Giuseppe Lisciani, 81 years old, writer and educator of international level, founder of a publishing house and a company of educational toys, died this morning: to give the news is his company that in a note speaks of "an unbridgeable void" left and of "an immense cultural and human heritage to be treasured from now on".
Lisciani, originally from Notaresco (Teramo), had a degree in pedagogy and was a teacher of history, philosophy, psychology and pedagogy. Since the end of the 60s, he has been carrying out pedagogical research, always at the forefront, at the Sapienza University of Rome with Professor Mauro Laeng. The study group is largely responsible for the introduction of programmed education in Italy, an enlightened attempt to support a scientific method in teaching. In the early 1970s he founded the EIT publishing house in which the major names in international pedagogy collaborate.
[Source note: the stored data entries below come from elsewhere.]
-- ==== Sys2Proof/Machine/Step.lean ====
section
/-!
DEFINITION. One step of the block: the command at the front of the queue runs over the rest of the queue; with no
command waiting, one edge of the 250 MHz time clock passes (R344).
-/
namespace Sys2Proof.Machine

/-- One step: the front command, or a time-clock edge where none waits (DESIGN CHOICE, log 1). -/
def step (s : State) : Host.Outcome State Fault Refusal :=
  match s.pending with
  | [] => .next { s with part := outOfReset timeEdge s.part }
  | c :: rest => exec c { s with pending := rest }

/-- The state with the command that a table word spells at the front of its queue; no row of the table has bits, so no
word spells one. -/
def State.withFetchWord (s : State) (nbits w : Nat) : State :=
  match Sys2Proof.decodeTableWord nbits w with
  | none => s
  | some c => { s with pending := c :: s.pending }

end Sys2Proof.Machine
end

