/-- REGISTER_WRITE of a value v to a single register of any block without a rule of its own, or the 4 bytes of its
offset and the 4 of v by I2C_ACCESS at the part's address outside POWERUP, with or without a PEC byte: an RW field
takes its bits of v when the field may have that value; an RWL field too while the part is not locked; an RW1C field
loses the bits written as 1; an RW1S field gains them; RO, RC and WO fields keep theirs. Where no unit acts on the
register every other register is as before, and besides registers only the fabric's state may change (ADMITTED back to
LOADED). With a PEC byte that does not check nothing changes (what makes a transaction whole: the model's choice, log
63). FAB_CATCH_POLICY: PIN, SW and VERSION keep their policy on a value above 1, the data classes on 3, SEAL and
THERMAL always (R168). A new epoch moves the tick counter to floor((now - E)/T) and 0 before E. LNK_RX_CTRL,
LNK_TX_CTRL: a DOWN lane newly enabled enters DETECT, in STANDBY too (the model's choice, log 52); one no longer
enabled goes DOWN with cause 14; other receive lanes stay. A new TIM_MODE sets the servo free, to acquire unless it
follows already, or to software. TIM_ALARM_NS: a time already passed clears the enable at once. A write to MON ends a
scan whose enable is 0 and the open-wire checks of channels outside mode 3, and leaves the fabric alone. -/
def Obligations.WriteAccessCodes : Prop :=
  (∀ (s : State) (off : BitVec 26) (v : Reg32) (balls : BitVec 64), awake s → canon s.part → plainReg off.toNat →
    fieldsApart (rowsAt off.toNat) → ∃ t : State, exec (.registerWrite off v) s = .next t ∧
      (∀ (addr : BitVec 7) (l : List Byte) (pec : Byte), addr.toNat = i2cAddress s.part → s.part.boot.ps ≠ .powerup →
        l = leBytes 4 off.toNat ++ leBytes 4 v.toNat →
        exec (.i2cAccess addr l false balls) s = .next t ∧
        exec (.i2cAccess addr (l ++ [pec]) false balls) s =
          .next (if pec = smbusPec (i2cByte addr false :: l) then t else s)) ∧
      fieldsFollow s.part t.part off.toNat v.toNat ∧
      (actsOnWrite off.toNat = false →
        t = withPart s { s.part with regs := t.part.regs, tk := t.part.tk } ∧
        (t.part.tk = s.part.tk ∨ t.part.tk = { s.part.tk with fab := .loaded }) ∧
        ∀ a, a ≠ off.toNat → regAt t.part a = regAt s.part a) ∧
      (off.toNat / 0x100000 = 14 → t = withPart s { s.part with
        regs := t.part.regs
        mon := { s.part.mon with
          scan := if fld t.part MON_SCAN_EN = 1 then s.part.mon.scan else []
          checks := smapFilter (fun ch => pullMode t.part ch == 3) s.part.mon.checks } }) ∧
      t.part.sp = s.part.sp ∧ t.part.gr = s.part.gr ∧ t.part.sm = s.part.sm ∧ t.part.loHeld = s.part.loHeld) ∧
  (∀ (s : State) (v : Reg32), awake s → canon s.part →
    ∃ t : State, exec (.registerWrite (BitVec.ofNat 26 FAB_POL_PIN.off) v) s = .next t ∧
      (∀ f ∈ [FAB_POL_PIN, FAB_POL_SW, FAB_POL_VERSION], fld t.part f =
        if locked s.part = false ∧ natBits v.toNat f.lo 2 ≤ 1 then natBits v.toNat f.lo 2 else fld s.part f) ∧
      (∀ f ∈ [FAB_POL_IMEM, FAB_POL_DMEM, FAB_POL_TABLE, FAB_POL_SLOT], fld t.part f =
        if locked s.part = false ∧ natBits v.toNat f.lo 2 ≤ 2 then natBits v.toNat f.lo 2 else fld s.part f) ∧
      fld t.part FAB_POL_SEAL = fld s.part FAB_POL_SEAL ∧ fld t.part FAB_POL_THERMAL = fld s.part FAB_POL_THERMAL) ∧
  (∀ (s : State) (v : Reg32), awake s → canon s.part → ∃ t : State,
    exec (.registerWrite (BitVec.ofNat 26 FAB_EPOCH_NSEC.off) v) s = .next t ∧
    (epochE t.part ≠ epochE s.part → ticksOn t.part = true →
      t.part.tk.tick = (if s.part.now < epochE t.part then 0 else (s.part.now - epochE t.part) / tickT t.part) ∧
      t.part.tk.reached = decide (epochE t.part ≤ s.part.now))) ∧
  (∀ (s : State) (v : Reg32) (g : Nat) (off : BitVec 26), awake s → canon s.part → g < 16 →
    off.toNat = LNK_RX_EN.at g ∨ off.toNat = LNK_TX_EN.at g → ∃ t : State, exec (.registerWrite off v) s = .next t ∧
      ∀ n < 128,
        (rxEnabled s.part n = false → rxEnabled t.part n = true → (rxLane s.part n).st = .down →
          (rxLane t.part n).st = .detect) ∧
        (rxEnabled s.part n = true → rxEnabled t.part n = false →
          (rxLane t.part n).st = .down ∧ (rxLane t.part n).cause = 14) ∧
        (rxEnabled s.part n = rxEnabled t.part n → rxLane t.part n = rxLane s.part n) ∧
        (txEnabled s.part n = false → txEnabled t.part n = true → (txLane s.part n).st = .down →
          (txLane t.part n).st = .detect) ∧
        (txEnabled s.part n = true → txEnabled t.part n = false →
          (txLane t.part n).st = .down ∧ (txLane t.part n).cause = 14)) ∧
  (∀ (s : State) (v : Reg32), awake s → canon s.part → locked s.part = false → v.toNat % 4 ≤ 2 →
    fld s.part TIM_MODE ≠ v.toNat % 4 → ∃ t : State,
      exec (.registerWrite (BitVec.ofNat 26 TIM_MODE.off) v) s = .next t ∧ fld t.part TIM_MODE = v.toNat % 4 ∧
      t.part.tim.swSum = 0 ∧ t.part.tim.swCount = 0 ∧
      t.part.tim.srv = (if v.toNat % 4 = 0 then .free else if v.toNat % 4 = 2 then .software
        else if s.part.tim.srv = .free ∨ s.part.tim.srv = .software then .acquire else s.part.tim.srv)) ∧
  (∀ (s : State) (v : Reg32), awake s → canon s.part → ∃ t : State,
    exec (.registerWrite (BitVec.ofNat 26 TIM_ALARM_N.off) v) s = .next t ∧
    fld t.part TIM_ALARM_N = v.toNat % 2 ^ 30 ∧
    fld t.part TIM_ALARM_EN = (if v.getLsbD 31 = true ∧
        s.part.now < (fld64 s.part TIM_ALARM_S_L TIM_ALARM_S_H * 10 ^ 9 + v.toNat % 2 ^ 30) * 2 ^ 32 then 1 else 0))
The valuable work carried out earned him, in 1975, the Medal of Educational Merit from the President of the Republic.
In 1980, on the initiative of Giuseppe Lisciani, the series "C'era non c'era" saw the light: short stories for children narrated by famous Italian writers such as Alberto Moravia, Giulio Andreotti, Cesare Zavattini, Tiziano Sclavi and many other well-known names in the literary scene Italian. During the 1980s, Lisciani worked with the most important scholastic publishers as an editorial manager, also assuming the direction of the magazine 'La Vita Scolastica'. In 1989 he founded the Liscianigiochi company which today represents and preserves the history of the Italian educational game.
"Professor, pedagogist, entrepreneur, publisher and manufacturer of games - concludes the company note - Giuseppe Lisciani was above all a man, a great man, always on the side of children".